FDICIA also directs that each federal banking agency prescribe standards for
depository institutions and depository institution holding companies relating to
internal controls, information systems, internal audit systems, loan
documentation, credit underwriting, interest rate exposure, asset growth, a
maximum ratio of classified assets to capital, a minimum ratio of market value
to book value for publicly traded shares (if feasible) and such other standards
as the agency deems appropriate.
FDICIA also contains a variety of other provisions that could affect the
operations of the Corporation, including reporting requirements, regulatory
standards for real estate lending, "truth in savings" provisions, the
requirement that depository institutions give 90 days notice to customers and
regulatory authorities before closing any branch, limitations on credit exposure
between banks, restrictions on loans to a bank's insiders and guidelines
governing regulatory examinations.
2
BIF Premiums and Recapitalization of SAIF
The Corporation is a member of the Bank Insurance Fund ("BIF") of the FDIC. The
FDIC also maintains another insurance fund, the Savings Association Insurance
Fund ("SAIF"), which primarily covers savings and loan association deposits but
also covers deposits that are acquired by a BIF-insured institution from a
savings and loan association ("Oakar deposits"). The Corporation had
approximately $385.3 million of deposits at December 31, 1999, with respect to
which it pays SAIF FICO Assessments.
The Economic Growth and Regulatory Reduction Act of 1996 (the "1996 Act") signed
into law on September 30, 1996, included the Deposit Insurance Funds Act of 1996
(the "Funds Act") under which the FDIC was required to impose special
assessments on SAIF-assessable deposits to recapitalize the SAIF. Under the
Funds Act, the FDIC also changed assessments for SAIF and BIF deposits in a 5 to
1 ratio to pay Financing Corp. ("FICO") bonds until January 1, 2000. A FICO rate
of approximately 1.29 basis points was charged on BIF deposits, and
approximately 6.44 basis points was on SAIF deposits.

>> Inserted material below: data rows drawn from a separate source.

-- ==== Sys2Proof/Tests/Slice0.lean ====
section
/-! SUPPORT. The model's own tests. Words and expected values are the spec's: the example line of the rule a test
names. A `witness_…` theorem shows a concrete state that meets the hypotheses of the statement it names. -/

namespace Sys2Proof.Tests

open Sys2Proof Sys2Proof.Machine

/-! ### Well-formedness: each check refuses an ill-formed term (R455, R61) -/

theorem test_wellFormed_default : Config.default.wellFormed = true := by decide
theorem test_wellFormed_memSize_zero :
    { Config.default with memSize := 0, spInit := 0#32 }.wellFormed = false := by decide
theorem test_wellFormed_memSize_multiple :
    { Config.default with memSize := 6, spInit := 0#32 }.wellFormed = false := by decide
theorem test_wellFormed_memSize_bound : { Config.default with memSize := 2 ^ 32 + 4 }.wellFormed = false := by
  decide
theorem test_wellFormed_spInit : { Config.default with spInit := 0x01000001#32 }.wellFormed = false := by decide
theorem test_wellFormed_sentinel : { Config.default with sentinel := 0xFFFFFFFC#32 }.wellFormed = false := by
  decide
theorem test_imageFits_multiple : imageFits Config.default [1#8, 2#8, 3#8] = false := by decide
theorem test_imageFits_length :
    imageFits { Config.default with memSize := 4 } [1#8, 2#8, 3#8, 4#8, 5#8, 6#8, 7#8, 8#8] = false := by decide
/-- Operand types are exactly as wide as their fields, so no term of `Instr` is ill-formed (R94, R95). -/
theorem test_wellFormed_instr : (Instr.sll 31#5 31#5 31#5).wellFormed = true := by decide

/-! ### Decoding: one word per instruction, written bit by bit from its format and its row -/

/-- R171: `0x00221820`. -/
theorem test_decode_add : decodeTableWord 32 0b00000000001000100001100000100000 = some (.add 3 1 2) := by decide
/-- R172: `0x00853021`. -/
theorem test_decode_addu : decodeTableWord 32 0b00000000100001010011000000100001 = some (.addu 6 4 5) := by decide
/-- R173: `0x00221822`. -/
theorem test_decode_sub : decodeTableWord 32 0b00000000001000100001100000100010 = some (.sub 3 1 2) := by decide
/-- R174: `0x00221823`. -/
theorem test_decode_subu : decodeTableWord 32 0b00000000001000100001100000100011 = some (.subu 3 1 2) := by decide
/-- R175: `0x00221824`. -/
theorem test_decode_and : decodeTableWord 32 0b00000000001000100001100000100100 = some (.and 3 1 2) := by decide
/-- R176: `0x00221825`. -/
theorem test_decode_or : decodeTableWord 32 0b00000000001000100001100000100101 = some (.or 3 1 2) := by decide
/-- R177: `0x00221827`. -/
theorem test_decode_nor : decodeTableWord 32 0b00000000001000100001100000100111 = some (.nor 3 1 2) := by decide
/-- R178: `0x0022182A`. -/
theorem test_decode_slt : decodeTableWord 32 0b00000000001000100001100000101010 = some (.slt 3 1 2) := by decide
/-- R179: `0x0022182B`. -/
theorem test_decode_sltu : decodeTableWord 32 0b00000000001000100001100000101011 = some (.sltu 3 1 2) := by decide
/-- R180: `0x00021900`. -/
theorem test_decode_sll : decodeTableWord 32 0b00000000000000100001100100000000 = some (.sll 3 2 4) := by decide
/-- R181: `0x00021902`. -/
theorem test_decode_srl : decodeTableWord 32 0b00000000000000100001100100000010 = some (.srl 3 2 4) := by decide
/-- R200: `0x01090018`. -/
theorem test_decode_mult : decodeTableWord 32 0b00000001000010010000000000011000 = some (.mult 8 9) := by decide
/-- R202: `0x00005810`. -/
theorem test_decode_mfhi : decodeTableWord 32 0b00000000000000000101100000010000 = some (.mfhi 11) := by decide
/-- R203: `0x00005012`. -/
theorem test_decode_mflo : decodeTableWord 32 0b00000000000000000101000000010010 = some (.mflo 10) := by decide
/-- R240: `0x03E00008`. -/
theorem test_decode_jr : decodeTableWord 32 0b00000011111000000000000000001000 = some (.jr 31) := by decide
/-- R182: `0x20010005`. -/
theorem test_decode_addi : decodeTableWord 32 0b00100000000000010000000000000101 = some (.addi 1 0 5) := by decide
/-- R183: `0x27BDFFF8`. -/
theorem test_decode_addiu : decodeTableWord 32 0b00100111101111011111111111111000 = some (.addiu 29 29 0xFFF8) := by decide
/-- R210: `0x8FAC0004`. -/
theorem test_decode_lw : decodeTableWord 32 0b10001111101011000000000000000100 = some (.lw 12 29 4) := by decide
/-- R212: `0xAFAA0004`. -/
theorem test_decode_sw : decodeTableWord 32 0b10101111101010100000000000000100 = some (.sw 10 29 4) := by decide
/-- R228: `0x10220002`. -/
theorem test_decode_beq : decodeTableWord 32 0b00010000001000100000000000000010 = some (.beq 1 2 2) := by decide
/-- R229: `0x1420FFFD`. -/
theorem test_decode_bne : decodeTableWord 32 0b00010100001000001111111111111101 = some (.bne 1 0 0xFFFD) := by decide
/-- R230: `0x08000010`. -/
theorem test_decode_j : decodeTableWord 32 0b00001000000000000000000000010000 = some (.j 0x10) := by decide
/-- R231: `0x0C000006`. -/
theorem test_decode_jal : decodeTableWord 32 0b00001100000000000000000000000110 = some (.jal 6) := by decide
theorem test_decode_unknown_funct : decodeTableWord 32 0x3F = none := by decide
theorem test_decode_unknown_opcode : decodeTableWord 32 0xFC000000 = none := by decide
theorem test_decode_not_a_word : decodeBytes [0#8, 0#8, 0#8] = .notAWord 3 := by decide

/-! ### One step of a small state -/

/-- Registers 1 and 2 hold `a` and `b`, the others 0. -/
def regsOf (a b : Word) : RegFile := regWrite (regWrite (Vector.replicate 32 0#32) 1 a) 2 b

/-- A slot for `i`, fetched at address 0. -/
def fetched (i : Instr) : IfId := ⟨true, encode i, 4#32⟩

/-- `i` decoded with `a` and `b` in registers 1 and 2. -/
def decodedAs (i : Instr) (a b : Word) : IdEx := decodedSlot (regsOf a b) (fetched i)

/-- `i` executed with `a` and `b` in registers 1 and 2. -/
def executedAs (i : Instr) (a b : Word) : ExMem :=
  let e := decodedAs i a b
  executedSlot Config.default e
    ((alu .trueCompare e.aluctl e.rsVal (aluOperandB e.ctrl.aluSrc e.imm e.rtVal) e.shamt 0 0).getD (plainOut 0))

/-- A machine at reset with these slots in flight. -/
def flight (c : Config) (f : IfId) (e : IdEx) (m : ExMem) (w : MemWb) (pq : List Bool) : State :=
  { State.resetWith c [] with
    ifid := .both f
    idex := .both e
    exmem := .both m
    memwb := .both w
    pq := pq }

/-- One cycle on. -/
def after (s : State) : State := clock s (fetchWord s)

/-- The ALU result one cycle after `i` stands in execute with `a` and `b` in registers 1 and 2. -/
def resultOf (i : Instr) (a b : Word) : Word :=
  (after (flight Config.default .bubble (decodedAs i a b) .bubble .bubble [])).exmem.cur.aluResult

theorem test_add : resultOf (.add 3 1 2) 5 7 = 12 := by decide
theorem test_add_wraps : resultOf (.add 3 1 2) 0xFFFFFFFF 1 = 0 := by decide
theorem test_addu : resultOf (.addu 3 1 2) 0xFFFFFFFF 2 = 1 := by decide
theorem test_sub : resultOf (.sub 3 1 2) 3 10 = 0xFFFFFFF9 := by decide
theorem test_subu : resultOf (.subu 3 1 2) 10 3 = 7 := by decide
theorem test_and : resultOf (.and 3 1 2) 0xF0F0F0F0 0x0FF00FF0 = 0x00F000F0 := by decide
theorem test_or : resultOf (.or 3 1 2) 0xF0F0F0F0 0x0FF00FF0 = 0xFFF0FFF0 := by decide
theorem test_nor : resultOf (.nor 3 1 2) 0xF0F0F0F0 0x0FF00FF0 = 0x000F000F := by decide
theorem test_slt : resultOf (.slt 3 1 2) 0xFFFFFFFF 1 = 1 := by decide
/-- R145: the two modes differ on this pair. -/
theorem test_slt_modes :
    sltResult .trueCompare 0x80000000 1 = 1 ∧ sltResult .signOfDiff 0x80000000 1 = 0 := by decide
theorem test_sltu : resultOf (.sltu 3 1 2) 0xFFFFFFFF 1 = 0 := by decide
theorem test_sll : resultOf (.sll 3 2 4) 0 3 = 0x30 := by decide
theorem test_srl : resultOf (.srl 3 2 4) 0 0x80000000 = 0x08000000 := by decide
theorem test_addi : resultOf (.addi 1 0 5) 0 0 = 5 := by decide
theorem test_addi_sign_extends : resultOf (.addi 3 1 0x8000) 0 0 = 0xFFFF8000 := by decide
theorem test_addiu : resultOf (.addiu 3 1 0xFFF8) 0x01000000 0 = 0x00FFFFF8 := by decide
/-- R200: -3 times 7. -/
theorem test_mult :
    (after (flight Config.default .bubble (decodedAs (.mult 1 2) 0xFFFFFFFD 7) .bubble .bubble [])).lo
      = 0xFFFFFFEB := by decide
/-- R200: the square of -2^31. -/
theorem test_mult_high :
    (after (flight Config.default .bubble (decodedAs (.mult 1 1) 0x80000000 0) .bubble .bubble [])).hi
      = 0x40000000 := by decide
theorem test_mfhi :
    (after { flight Config.default .bubble (decodedAs (.mfhi 11) 0 0) .bubble .bubble [] with
      hi := 0xFFFFFFFF }).exmem.cur.aluResult = 0xFFFFFFFF := by decide
theorem test_mflo :
    (after { flight Config.default .bubble (decodedAs (.mflo 10) 0 0) .bubble .bubble [] with
      lo := 0xFFFFFFEB }).exmem.cur.aluResult = 0xFFFFFFEB := by decide
/-- R212, R210: the stored bytes, big-endian, and the word read back. -/
theorem test_sw :
    (after (flight Config.default .bubble .bubble (executedAs (.sw 2 1 4) 0x00FFFFF8 0xFFFFFFEB) .bubble [])).mem
      = [(0xFFFFFC, 0xFF), (0xFFFFFD, 0xFF), (0xFFFFFE, 0xFF), (0xFFFFFF, 0xEB)] := by decide
theorem test_lw :
    (after { flight Config.default .bubble .bubble (executedAs (.lw 3 1 4) 0x00FFFFF8 0) .bubble [] with
      mem := [(0xFFFFFC, 0xFF), (0xFFFFFD, 0xFF), (0xFFFFFE, 0xFF), (0xFFFFFF, 0xEB)] }).memwb.cur.memData
      = 0xFFFFFFEB := by decide
/-- R64: `lw $1, -4($0)` is out of range (R214). -/
theorem test_lw_out_of_range :
    (after (flight Config.default .bubble .bubble (executedAs (.lw 1 0 0xFFFC) 0 0) .bubble [])).status
      = .failed ⟨.memOutOfRange, 1, 0xFFFFFFFC⟩ := by decide
theorem test_sw_misaligned :
    (after (flight Config.default .bubble .bubble (executedAs (.sw 2 1 2) 0 0) .bubble [])).status
      = .failed ⟨.misalignedData, 1, 2⟩ := by decide
/-- R228, R341: equal operands, predicted not taken: a miss to `pc4 + 8`. -/
theorem test_beq :
    (after (flight Config.default .bubble .bubble (executedAs (.beq 1 2 2) 9 9) .bubble [false])).pc = 12 := by
  decide
/-- R229, R340: unequal operands, predicted taken: a hit. -/
theorem test_bne :
    (after (flight Config.default .bubble .bubble (executedAs (.bne 1 0 0xFFFD) 2 0) .bubble [true])).hits = 1 := by
  decide
theorem test_j :
    (after (flight Config.default .bubble .bubble (executedAs (.j 0x10) 0 0) .bubble [])).pc = 0x40 := by decide
/-- R231, R232: the link value of a `jal` at address 0 is 8. -/
theorem test_jal :
    (after (flight Config.default .bubble .bubble (executedAs (.jal 6) 0 0) .bubble [])).memwb.cur.link = 8 := by
  decide
theorem test_jr :
    (after (flight Config.default .bubble .bubble (executedAs (.jr 1) 0x10 0) .bubble [])).pc = 0x10 := by decide

/-- R313: an add right behind the add it depends on reads the sum, forwarded. -/
theorem test_forward_distance_one :
    (after (flight Config.default (fetched (.add 4 3 1)) (decodedAs (.add 3 1 2) 2 3) .bubble .bubble
      [])).idex.cur.rsVal = 5 := by decide

/-- The default configuration under the stall policy. -/
def stallConfig : Config := { Config.default with policy := .stall }

/-- R305: the same pair stalls under `STALL`; behind a load it does not (R307). -/
theorem test_stall :
    stallOf (flight stallConfig (fetched (.add 4 3 1)) (decodedAs (.add 3 1 2) 2 3) .bubble .bubble []) = true
      ∧ stallOf (flight stallConfig (fetched (.add 4 3 1)) (decodedAs (.lw 3 0 0) 2 3) .bubble .bubble [])
        = false := by decide

/-- R93, R402: an unlisted function code is fatal in decode. -/
theorem test_unknown_funct_fatal :
    (after (flight Config.default ⟨true, 0x3F, 4⟩ .bubble .bubble .bubble [])).status
      = .failed ⟨.invalidAluControl, 1, 0x3F⟩ := by decide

The Gramm-Leach-Bliley Act Of 1999
On November 12, 1999, President Clinton signed into law the Gramm-Leach-Bliley
Act (the "Act") which among other things, permits qualifying bank holding
companies to become financial holding companies and thereby affiliate with
securities firms and insurance companies and engage in other activities that are
financial in nature. The Act defines "financial in nature" to include securities
underwriting, dealing and market making; sponsoring mutual funds and investment
companies; insurance underwriting and agency; merchant banking activities; and
activities that the Board has determined to be closely related to banking. A
qualifying national bank also may engage subject to limitations on investment,
in activities that are financial in nature, other than insurance underwriting,
insurance company portfolio investment, real estate development, and real estate
investment, through a financial subsidiary of the bank.
Proposed Legislation
From time to time proposals are made in the U.S. Congress and before various
bank regulatory authorities which would alter the policies of and place
restrictions on different types of banking operations. It is impossible to
predict the impact, if any, of potential legislative trends on the business of
the Corporation and the Bank.
C) Dividend Restrictions
Most of the revenue of the Corporation available for payment of dividends on its
capital stock will result from amounts paid to the Parent Corporation by the
Bank. There are a number of statutory and regulatory restrictions applicable to
the payment of dividends by national banks and bank holding companies. First,
the Bank must obtain the approval of the Comptroller of the Currency (the
"Comptroller") if the total dividends declared by the Bank in any year will
exceed the total of the Bank's net profits (as defined and interpreted by
regulation) for that year and retained profits (as defined) for the preceding
two years, less any required transfers to surplus. Second, the Bank cannot pay
dividends except to the extent that net profits then on hand exceed statutory
bad debts. Third, the authority of federal regulators to monitor the levels of
capital maintained by the Corporation and the Bank (see Item 7 of this Annual
Report on Form 10-K and the discussion of FDICIA above), as well as the
authority of such regulators to prohibit unsafe or unsound practices, could
limit the amount of dividends which the Parent Corporation and the Bank may pay.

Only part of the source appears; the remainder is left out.